# How course do I need to grind for french press, cafetiere?



## wilse (Nov 14, 2013)

Hi chaps

As I'm still fairly new to grinding my own beans, can anyone tell me the correct grind for French press/cafetiere?

I have a couple of bags of beans [yes supermarket ones] I won't use for my espresso's anymore [i've seen the light].

I presume it needs to be quite course... or could I do it on the settings I use for espresso, or is this a big no no.

w


----------



## Step21 (Oct 2, 2014)

There is no "correct" grind for French Press. You can use fine grinds. There's a few recent threads addressing this issue.


----------



## correctdose (Nov 16, 2014)

There is no correct grind but common guidance is pretty coarse.
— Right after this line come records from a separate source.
-- ==== Sys2Proof/Laws/Io.lean ====
section
/-! SUPPORT. What the operations of the register file and of EVT leave as it was, and that each of them keeps the telemetry
block within its bounds. -/

namespace Sys2Proof.Machine

open Sys2Proof

/-- The same queue, and nothing that could break a bound. -/
abbrev IoSame (x y : Io) : Prop :=
  y.q = x.q ∧ y.nextSeq = x.nextSeq ∧ y.samp.recs.length = x.samp.recs.length ∧
    (countersOk x.counters = true → countersOk y.counters = true) ∧ (outOk x.out = true → outOk y.out = true) ∧
    (tblWf x.regs = true → tblWf y.regs = true)

theorem IoSame.ok {x y : Io} (h : IoSame x y) : x.ok = true → y.ok = true := by
  grind [Io.ok]

theorem ioFold_same {α : Type} (f : Io → α → Io) (l : List α) (x : Io) (h : ∀ y a, IoSame y (f y a)) :
    IoSame x (l.foldl f x) := by
  induction l generalizing x with
  | nil => simp [IoSame]
  | cons a l ih => simp only [List.foldl_cons]; grind

theorem ioFold_ok {α : Type} (f : Io → α → Io) (l : List α) (x : Io) (h : ∀ y a, y.ok = true → (f y a).ok = true)
    (hx : x.ok = true) : (l.foldl f x).ok = true := by
  induction l generalizing x with
  | nil => exact hx
  | cons a l ih => simp only [List.foldl_cons]; exact ih _ (h _ _ hx)

/-! ### Operations that leave the queue alone -/

theorem putReg_same (x : Io) (off : Nat) (w : Word) : IoSame x (putReg x off w) := by
  grind [putReg, tblWf_set]

theorem putFld_same (x : Io) (off hi lo v : Nat) : IoSame x (putFld x off hi lo v) := by
  grind [putFld, putReg_same]

theorem setPgSts_same (x : Io) (page bit : Nat) : IoSame x (setPgSts x page bit) := by
  unfold setPgSts
  grind [putFld_same]

theorem rcAdd_same (off hi lo n : Nat) (x : Io) : IoSame x (rcAdd off hi lo n x) := by
  unfold rcAdd
  grind [putFld_same, setPgSts_same]

theorem rcSet_same (off bit : Nat) (x : Io) : IoSame x (rcSet off bit x) := rcAdd_same off bit bit 1 x

theorem peakMax_same (off hi lo v : Nat) (x : Io) : IoSame x (peakMax off hi lo v x) := by
  unfold peakMax
  grind [putFld_same]

theorem sampCount_same (i n : Nat) (x : Io) : IoSame x (sampCount i n x) := by
  unfold sampCount
  grind

theorem counters_set {t : Tbl Nat} {c : Nat} (i : Nat) (hc : c < 2 ^ 48) (h : countersOk t = true) :
    countersOk (tblSet 0 t i c) = true := by
  simp only [countersOk, Bool.and_eq_true] at h ⊢
  refine ⟨tblCanon_set _ _ h.1, ?_⟩
  unfold tblSet
  split
  · exact all_del h.2
  · exact all_put h.2 (by simpa using hc)
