theorem readPair_good {hx : Hold} (p : Nat) (x : BurstAt) (a : Copy) (b : Copy) (s : State) {q₁ : Got} {u₁ : State} (hk :
    Good hx s) :
    readPair p x a b s = (q₁, u₁) → Good hx u₁ := by
  unfold readPair
  grind (gen := 24) (splits := 14) (ematch := 20) [→ splitPair_good, → takeCopy_good]

theorem tellOthers_good {hx : Hold} (x : BurstAt) (f : Flips) (s : State) (hk : Good hx s) :
    Good hx (tellOthers x f s) := by
  unfold tellOthers
  grind (gen := 24) (splits := 14) (ematch := 20) [cchOk]

grind_pattern tellOthers_good => tellOthers x f s, Good hx s

theorem readBurst_good {hx : Hold} (set : Nat) (way : Nat) (line : Nat) (r : Rd) (s : State) {q₁ : Got} {u₁ : State} (hk :
    Good hx s) :
    readBurst set way line r s = (q₁, u₁) → Good hx u₁ := by
  unfold readBurst
  grind (gen := 24) (splits := 14) (ematch := 20) [Option.map_eq_some_iff, → readOne_good, → readPair_good]

/-! ### Machine/FabLink.lean -/

theorem onFPort_good {hx : Hold} (p : Nat) (f : FPort → FPort) (s : State) (hk : Good hx s) :
    Good hx (onFPort p f s) := by
  unfold onFPort
  grind (gen := 24) (splits := 14) (ematch := 20)

grind_pattern onFPort_good => onFPort p f s, Good hx s

theorem putOnLink_good {hx : Hold} (p : Nat) (lane : Nat) (m : FMsg) (s : State) (hk : Good hx s) :
    Good hx (putOnLink p lane m s) := by
  unfold putOnLink
  grind (gen := 24) (splits := 14) (ematch := 20) [Out.allowed]

grind_pattern putOnLink_good => putOnLink p lane m s, Good hx s

theorem trySend_good {hx : Hold} (avoid : Option Nat) (m : FMsg) (lane : Nat) (s : State) {q₁ : SendOut} {u₁ : State} (hk
    : Good hx s) :
    trySend avoid m lane s = (q₁, u₁) → Good hx u₁ := by
  unfold trySend
  grind (gen := 24) (splits := 14) (ematch := 20)

theorem sendVia_good {hx : Hold} (avoid : Option Nat) (m : FMsg) (lane : Nat) (s : State) {q₁ : Nat} {u₁ : State} (hk :
    Good hx s) :
    sendVia avoid m lane s = (q₁, u₁) → Good hx u₁ := by
  unfold sendVia
  grind (gen := 24) (splits := 14) (ematch := 20) [→ trySend_good]

theorem sendMsg_good {hx : Hold} (m : FMsg) (s : State) (hk : Good hx s) :
    Good hx (sendMsg m s) := by
  unfold sendMsg
  grind (gen := 24) (splits := 14) (ematch := 20) [→ sendVia_good]

grind_pattern sendMsg_good => sendMsg m s, Good hx s

theorem rxRelease_good {hx : Hold} (p : Nat) (v : VC) (lane : Nat) (n : Nat) (s : State) (hk : Good hx s) :
    Good hx (rxRelease p v lane n s) := by
  unfold rxRelease
  grind (gen := 24) (splits := 14) (ematch := 20) [Out.allowed]

grind_pattern rxRelease_good => rxRelease p v lane n s, Good hx s

theorem leftQueue_good {hx : Hold} (q : Queued) (s : State) (hk : Good hx s) :
    Good hx (leftQueue q s) := by
  unfold leftQueue
  grind (gen := 24) (splits := 14) (ematch := 20)

grind_pattern leftQueue_good => leftQueue q s, Good hx s

theorem fabPump_good {hx : Hold} (s : State) (hk : Good hx s) :
    Good hx (fabPump s) := by
  unfold fabPump
  grind (gen := 24) (splits := 14) (ematch := 20) [→ trySend_good]

grind_pattern fabPump_good => fabPump s, Good hx s

theorem rxAccept_good {hx : Hold} (p : Nat) (lane : Nat) (seq : Nat) (m : FMsg) (s : State) {q₁ : Bool} {u₁ : State} (hk :
    Good hx s) :
    rxAccept p lane seq m s = (q₁, u₁) → Good hx u₁ := by
  unfold rxAccept
  grind (gen := 24) (splits := 14) (ematch := 20)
Most methods for French press call for 3-4 mins of brew time so needs to be pretty coarse or will get very bitter

What are you grinding on? Whatever it is probably just grind about as coarse as the machine goes and start from there. As and example I use a vario grinder, for French press I go to setting 7 or 8 (out of 9). And on porlex hand grinder when I travel I turn the adjuster screw about as far as it will go without coming off then back 3-4 clicks.

The result looks like posh, coarse rocky sea salt, as opposed to fine table salt or sand (which is about right for pour over and aeropress)

Very difficult to describe, plenty of articles and pictures on Google.


----------